Recently, i found excellent use of Twill module of python. I have used twill before, just to check multiple login functionality of one of my plone site. That was to check load on my login script.

But, some days back, i used Twill to fetch multiple user detail from proxy site.

Here, i am just going to explain the little code, which i wrote.
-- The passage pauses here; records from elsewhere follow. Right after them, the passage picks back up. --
-- ==== Sys2Proof/Machine/Regs.lean ====
section
/-!
DEFINITION. The control space map (chapter 22, R10, R590 to R594): blocks, addresses, and every register's fields with
their access type and reset value, as the register tables of the chapters give them. A bit in no field is RSVD.
-/
namespace Sys2Proof

/-- Access types (R12); a bit in no field is RSVD. -/
inductive Access where
  | ro | rw | w1c | wo
  deriving DecidableEq, Repr

/-- One field of a register: low bit, width, access and reset value. -/
structure FieldSpec where
  lo : Nat
  w : Nat
  acc : Access
  reset : Nat
  deriving DecidableEq, Repr

/-- The kinds of register block, one per table of addresses. -/
inductive Block where
  | psw
  | core
  | str
  | syn
  | mig
  | migm
  | lvr
  | lvrm
  | net
  | rt
  | mrg
  | netm
  | tim
  | lnk
  | trp
  | ent
  | vbl
  | win
  | vblc
  | col
  | sht
  | shtm
  | ctx
  | evc
  | evq
  | evs
  | alm
  | ptc
  | ptcp
  | rel
  | relc
  | pwr
  | pwrm
  | svc
  deriving DecidableEq, Repr

/-- Base address of block `b` of agent `a` (R590). -/
def blockBase (a b : Nat) : Nat := a * 0x200000000 + b * 0x1000000

/-- Pane of logical core 16y + x (R49, R52). -/
def paneOf (core : Nat) : Nat := 8 * (core / 16 / 2) + core % 16 / 2

/-- Slot of logical core 16y + x within its pane (R52). -/
def slotOf (core : Nat) : Nat := core % 2 + 2 * (core / 16 % 2)

/-- Logical core of slot `k` of pane `n` (R52). -/
def coreOf (n k : Nat) : Nat := 16 * (2 * (n / 8) + k / 2) + (2 * (n % 8) + k % 2)

/-- Edge agent and block base of port `p` (R384, R592). -/
def portBase (p : Nat) : Nat :=
  let g := p / 5
  blockBase (64 + 8 * (g / 4) + 2 * (g % 4) + 1) (16 + p % 5)

/-- Base address of instance `i` of a block (R591 to R594). Instances are numbered: pane (psw, ptcp), logical core (core, net),
256·core + endpoint (str), 16·core + node (mrg), 128·core + 64·copy + quad (rt), context, partition, port, queue, alarm
line, 5·pane + position (ptc), 6·pane + region (pwr), entry (ent), 1,024·copy + window (win). -/
def Block.base : Block → Nat → Nat
  | .psw, i => blockBase i 3
  | .core, i => blockBase (paneOf i) (4 + slotOf i)
  | .str, i => blockBase (paneOf (i / 256)) (8 + slotOf (i / 256)) + 16 * (i % 256)
  | .syn, i => blockBase 96 20 + 0x40 * i
  | .mig, i => blockBase 96 24 + 0x80 * i
  | .migm, _ => blockBase 96 25
  | .lvr, i => blockBase 96 28 + 0x80 * i
  | .lvrm, _ => blockBase 96 29
  | .net, i => blockBase (paneOf i) 12 + 0x10 * slotOf i
  | .rt, i => blockBase (paneOf (i / 128)) 13 + 0x400 * (i / 64 % 2) + 0x100 * slotOf (i / 128) + 4 * (i % 64)
  | .mrg, i => blockBase (paneOf (i / 16)) 14 + 0x80 * slotOf (i / 16) + 8 * (i % 16)
  | .netm, _ => blockBase 96 32
  | .tim, _ => blockBase 96 16
  | .lnk, i => portBase i
  | .trp, _ => blockBase 96 36
  | .ent, i => blockBase 96 37 + 0x20 * i
  | .vbl, _ => blockBase 96 40
  | .win, i => blockBase 96 41 + 0x8000 * (i / 1024) + 0x20 * (i % 1024)
  | .vblc, i => blockBase 96 42 + 0x20 * i
  | .col, i => blockBase 96 44 + 0x40 * i
  | .sht, i => blockBase 96 48 + 0x40 * i
  | .shtm, _ => blockBase 96 48 + 0x800
  | .ctx, i => blockBase 96 49 + 0x40 * i
  | .evc, _ => blockBase 96 4
  | .evq, i => blockBase 96 4 + 0x100 + 0x80 * i
  | .evs, i => blockBase 96 5 + 4 * i
  | .alm, i => blockBase 96 6 + 0x10 * i
  | .ptc, i => blockBase (i / 5) 2 + 0x10 * (i % 5)
  | .ptcp, i => blockBase i 2
  | .rel, _ => blockBase 96 52
  | .relc, i => blockBase 96 53 + 0x20 * i
  | .pwr, i => blockBase (i / 6) 1 + 0x20 * (i % 6)
  | .pwrm, _ => blockBase 96 56
  | .svc, _ => blockBase 127 0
It might be helpful for others.

What i am doing here??

i am opening google.com and search the term "Twill"

Here, the first thing is, how to use twill module in python code?

download Twill from http://twill.idyll.org/

import twill

import twill.commands

t_com = twill.commands

## get the default browser

t_brw = t_com.get_browser()

## open the url

url = 'http://google.com'

t_brw.go(url)

## get all forms from that URL

all_forms = t_brw.get_all_forms() ## this returns list of form objects

## now, you have to choose only that form, which is having POST method

for each_frm in all_forms:

attr = each_frm.attrs ## all attributes of form

if each_frm.method == 'POST':

ctrl = each_frm.controls ## return all control objects within that form (all html tags as control inside form)

for ct in ctrl:

if ct.type == 'text': ## i did it as per my use, you can put your condition here

ct._value = "twill"

t_brw.clicked(each_frm,ct.attrs['name']) ## clicked takes two parameter, form object and button name to be clicked.

t_brw.submit()

## you might write the output (submitted page) to any file using content = t_brw.get_html()

## dont forget to reset the browser and putputs.

t_com.reset_browser

t_com.reset_output